TRY IT
Search each line of the data for the word "true"; copy every line where it is found.

GIVEN DATA
-- ==== Sys2Proof/Machine/Matrix.lean ====
section
/-! DEFINITION. The matrix unit (R287 to R297, R308 to R317): operand maps, the matrix queue, and what each queued operation
computes. -/

namespace Sys2Proof.Machine

/-! ## Operand maps (R292) -/

/-- FMT of a map. -/
def mapFmt (m : W64) : Nat := bitsOf m.toNat 51 48
/-- P of a map. -/
def mapP (m : W64) : Nat := bitsOf m.toNat 57 52
/-- W of a map. -/
def mapW (m : W64) : Nat := bitsOf m.toNat 43 40
/-- KBASE of a map. -/
def mapK (m : W64) : Nat := bitsOf m.toNat 36 32
/-- BUF of a map. -/
def mapBuf (m : W64) : Nat := bitsOf m.toNat 3 1
/-- Lines of a map in units of 64: 1 or 2. -/
def mapLines (m : W64) : Nat := 1 + b2n (m.getLsbD 6)
/-- V of a map. -/
def mapV (m : W64) : Bool := m.getLsbD 0

/-- An operand map of a band (R104). -/
def bandMap (b : Band) (m : BitVec 4) : W64 := tabGet 0 b.maps m.toNat

/-- Whether a map may be written (R292). -/
def mapOk (role : Bool) (m : W64) : Bool :=
  (match maxPrec (mapFmt m) with | some x => decide (1 ≤ mapP m) && decide (mapP m ≤ x) | none => false) &&
  decide (1 ≤ mapW m) && decide (mapW m ≤ 8) && !(mapLines m == 2 && mapBuf m % 2 == 1) && (!role || mapW m == 8)

/-- The map that an OMAP describes (R309). -/
def omapWord (lines i4 : Bool) (t : Ty) (buf : BitVec 3) (p : BitVec 6) (w : BitVec 3) (kb : BitVec 5) : W64 :=
  let fmt := if i4 then 0xF else (Decode.tyCode t).toNat
  let pp := if p = 0 then (maxPrec fmt).getD 0 else p.toNat
  BitVec.ofNat 64 (pp * 2 ^ 52 + fmt * 2 ^ 48 + (w.toNat + 1) * 2 ^ 40 + kb.toNat * 2 ^ 32 + b2n (i4 && t = .s8) * 2 ^ 7 +
    b2n lines * 2 ^ 6 + buf.toNat * 2 + 1)

/-- Whether an operation reads an operand map (R308). -/
def MatOp.usesMap (o : MatOp) (bk m : Nat) : Bool :=
  o.bk == bk && (match o.k with | .mma _ _ ra rb _ _ _ _ _ => ra == m || rb == m | _ => false)

/-- The key of half `i` of map m among the words of R297. -/
def mapKey (m i : Nat) : Nat := 32768 + 2 * m + i

/-- Half `i` of a map's value. -/
def mapHalf (x : W64) (i : Nat) : W32 := x.extractLsb' (32 * i) 32

/-- Write a map: its older words are kept for operations that no MFENCE separates from it (R297), and a queued operation that reads the map
is touched (R253, R308, R325). -/
def writeMap (s : State) (bk : Nat) (d : BitVec 4) (x : W64) : State :=
  match s.band? bk with
  | none => s
  | some b =>
    let was := bandMap b d
    let s := s.updCore b.core (fun c => (List.range 2).foldl (fun c i =>
      if mapHalf was i = mapHalf x i then c else keepWord c (mapKey d.toNat i) (mapHalf was i))
      { c with mq := c.mq.map (fun o => if o.usesMap bk d.toNat then { o with taint := true } else o) })
    s.updBand bk (fun b => { b with maps := tabPut 0 b.maps d.toNat x })

/-- OMAP (R309): applied at issue. -/
def execOmap (h : Hdr) (role lines i4 : Bool) (t : Ty) (d : BitVec 4) (buf : BitVec 3) (p : BitVec 6) (w : BitVec 3) (kb : BitVec 5)
    (s : State) : Host.Outcome State Fault Refusal :=
  fin s h true (onceAll s h (fun m =>
    let x := omapWord lines i4 t buf p w kb
    let bk := bandHere s
    if !mapOk role x then flt s 0x17 (Hdr.lv h) m else .next (writeMap s bk d x)))

/-! ## PLST (R310) -/

/-- Rows and columns of the tile that PLST takes. -/
def plstShape (role : Bool) (m : W64) : Nat × Nat := if role then (64, 64 * mapLines m) else (64 * mapLines m, 8 * mapW m)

RESULT BELOW
      { c with mq := c.mq.map (fun o => if o.usesMap bk d.toNat then { o with taint := true } else o) })
  fin s h true (onceAll s h (fun m =>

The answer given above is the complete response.